Liebe Leserinnen und Leser,

endlich ist Pfingsten! Der Sommer ist in Sicht! Da können wir raus ins Grüne fahren und haben den Montag auch noch frei … „Aber was feiern wir da eigentlich?“, fragt mich neulich Nathalie, die 13-jährige Tochter meiner Nachbarin. Für einen Moment stocke ich. Doch dann sprudelt es aus mir heraus: „Eigentlich ist Pfingsten die Fortsetzung von Weihnachten, Ostern und Himmelfahrt. Weihnachten ist Jesus Christus geboren. Ostern ist er auferstanden. Dann ist er in den Himmel aufgefahren. Und Pfingsten hat der Heilige Geist die Menschen ergriffen und hat ihnen den Glauben gebracht.“ „Dann ist der Heilige Geist nur für die Christen da?“, fragt Nathalie weiter. „Dazu fällt mir etwas ein, das ich dir erzählen möchte“, antworte ich. „Erzähl!“, tönt es mir freudig und erwartungsvoll entgegen. „Vor einigen Jahren hat mich genau diese Frage beschäftigt, zu wem Gott den Heiligen Geist sendet. Und ich machte mich auf zu heiligen und weniger heiligen Orten Berlins vielleicht um eine Antwort auf meine Frage zu finden. Ich beobachtete die Menschen in den Kirchen, Tempeln und Moscheen. In den Kneipen, Cafés und Nachtklubs, um Gottes Geist zu spüren. Doch ein Zeichen blieb aus. Irgendwann saß ich dann in einer Synagoge und betete.
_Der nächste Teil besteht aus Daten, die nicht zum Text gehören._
/-- The instruction classes each kind of program executes (R268), by base word; a compact parcel has bit 0
clear. -/
def engineTakes (e : Engine) (w : Nat) : Bool :=
  let o := w / 2 % 2 ^ 7
  let f := w / 2 ^ 26 % 2 ^ 6
  let shared : Bool := decide ((0x40 ≤ o ∧ o ≤ 0x4B) ∨ o = 0x73 ∨ o = 0x74 ∨ (0x76 ≤ o ∧ o ≤ 0x78)
    ∨ (o = 0x79 ∧ (f = 0 ∨ f = 2 ∨ f = 4 ∨ f = 8)) ∨ o = 0x7A ∨ (o = 0x7B ∧ f = 0)
    ∨ (o = 0x7C ∧ (4 ≤ f ∧ f ≤ 6)))
  match e with
  | .vector => !(decide (w % 2 = 1 ∧ ((o = 0x7C ∧ f = 4) ∨ (o = 0x7B ∧ f ≠ 0))))
  | .matrix => decide (w % 2 = 1) && (shared || decide (o = 0x7B))
  | .copy => decide (w % 2 = 1) && (shared || decide ((o = 0x4C ∧ f ≠ 2) ∨ (o = 0x79 ∧ (f = 12 ∨ f = 13))
      ∨ (o = 0x7C ∧ 7 ≤ f) ∨ o = 0x7D))

/-- The PFX word's fields (R55). -/
def getPfx (w : Nat) : Pfx := ⟨fld 10 w 22, bitAt w 21, fld 7 w 14, fld 3 w 11, fld 3 w 8⟩

/-- A base word names no sub-function (R62, R65). -/
def undefined : Except Nat Raw → Bool
  | .error 1 => true
  | _ => false

/-- What the 32-bit base word decodes to after its prefixes: a reserved opcode first, then a misplaced PFX or LIM word (R60), an undefined
sub-function, which is no instruction (R62), the engine (R268), the rounding code, and the fields (R65). The order of the reasons, and the base word as WORD where the field
that fails lies in the PFX or LIM word, are the model's choice (log entry 13). -/
def finishBase (e : Engine) (w : Nat) (p : Option Pfx) (l : Option (BitVec 24)) : Dec :=
  match decodeBase w p l with
  | .error 0 => .bad 0 w
  | d =>
    if p.isSome && !(pfxTakes w) then .bad 3 w
    else if l.isSome && !(limTakes e w) then .bad 3 w
    else if undefined d then .bad 1 w
    else if !(engineTakes e w) then .bad 7 w
    else if !(rmLegal p) then .bad 4 w
    else
      match d with
      | .error r => .bad r w
      | .ok raw =>
        if !raw.zeros && decide (raw.instr.check ≠ some 1) then .bad 6 w
        else
          match raw.instr.check with
          | some r => .bad r w
          | none => .ok raw.instr

/-- The first unit of a list of parcels: a compact parcel, or a word and what follows it (R49). -/
inductive FetchUnit where
  | more
  | compact (w : Nat)
  | word (w : Nat) (rest : List Parcel)
  deriving DecidableEq, Repr

/-- Splits off the first unit. -/
def nextUnit : List Parcel → FetchUnit
  | [] => .more
  | a :: rest =>
    if a.toNat % 2 = 0 then .compact a.toNat
    else
      match rest with
      | [] => .more
      | b :: rest => .word (a.toNat + b.toNat * 2 ^ 16) rest

/-- Opcode 0x4D: a PFX word. -/
def isPfxWord (w : Nat) : Bool := decide (w / 2 % 2 ^ 7 = 0x4D)
/-- Opcode 0x4E: a LIM word. -/
def isLimWord (w : Nat) : Bool := decide (w / 2 % 2 ^ 7 = 0x4E)

/-- After a LIM word (R60). -/
def decodeAfterLim (e : Engine) (p : Option Pfx) (l : BitVec 24) (ps : List Parcel) : Dec :=
  match nextUnit ps with
  | .more => .more
  | .compact c => .bad 3 c
  | .word w _ => if isPfxWord w || isLimWord w then .bad 3 w else finishBase e w p (some l)

/-- After a PFX word (R60). -/
def decodeAfterPfx (e : Engine) (p : Pfx) (ps : List Parcel) : Dec :=
  match nextUnit ps with
  | .more => .more
  | .compact c => .bad 3 c
  | .word w rest =>
    if isPfxWord w then .bad 3 w
    else if isLimWord w then decodeAfterLim e (some p) (fld 24 w 8) rest
    else finishBase e w (some p) none

/-- One instruction group from its parcels, in a program of kind `e` (R49 to R60, R68). -/
def decode (e : Engine) (ps : List Parcel) : Dec :=
  match nextUnit ps with
  | .more => .more
  | .compact c =>
    match decodeCompact c with
    | .error r => .bad r c
    | .ok i => if e = .vector then .ok i else .bad 7 c
  | .word w rest =>
    if isPfxWord w then (if e = .vector then decodeAfterPfx e (getPfx w) rest else .bad 3 w)
    else if isLimWord w then decodeAfterLim e none (fld 24 w 8) rest
    else finishBase e w none none

/-- OpC16 in its places of the word. -/
def putC16 (o : OpC16) : Nat :=
  o.vd.toNat * 2 ^ 5 + o.vs.toNat * 2 ^ 10

/-- OpV3 in its places of the word. -/
def putV3 (o : OpV3) : Nat :=
  o.vd.toNat * 2 ^ 8 + o.vs1.toNat * 2 ^ 15 + o.vs2.toNat * 2 ^ 22 + b2n o.e1 * 2 ^ 29 + b2n o.e2 * 2 ^ 30

/-- OpV2 in its places of the word. -/
def putV2 (o : OpV2) : Nat :=
  o.vd.toNat * 2 ^ 8 + o.vs1.toNat * 2 ^ 15 + b2n o.e1 * 2 ^ 29

/-- OpVMov in its places of the word. -/
def putVMov (o : OpVMov) : Nat :=
  o.vd.toNat * 2 ^ 8 + o.vs2.toNat * 2 ^ 22 + b2n o.e2 * 2 ^ 30 + o.vd.toNat * 2 ^ 15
Und nach einer Weile fragte ich den dortigen Rabbiner: „Wo weht denn Gottes Geist, Rabbi?“ Seine Antwort: „Der Geist Gottes weht viel weiter, als der Geist des Menschen es versteht. Und manchmal weht er gerade nicht dort, wo du ihn vermutest, sondern ganz woanders …“ „Weise Worte, Rabbi“, murmelte ich und zog nach Haus.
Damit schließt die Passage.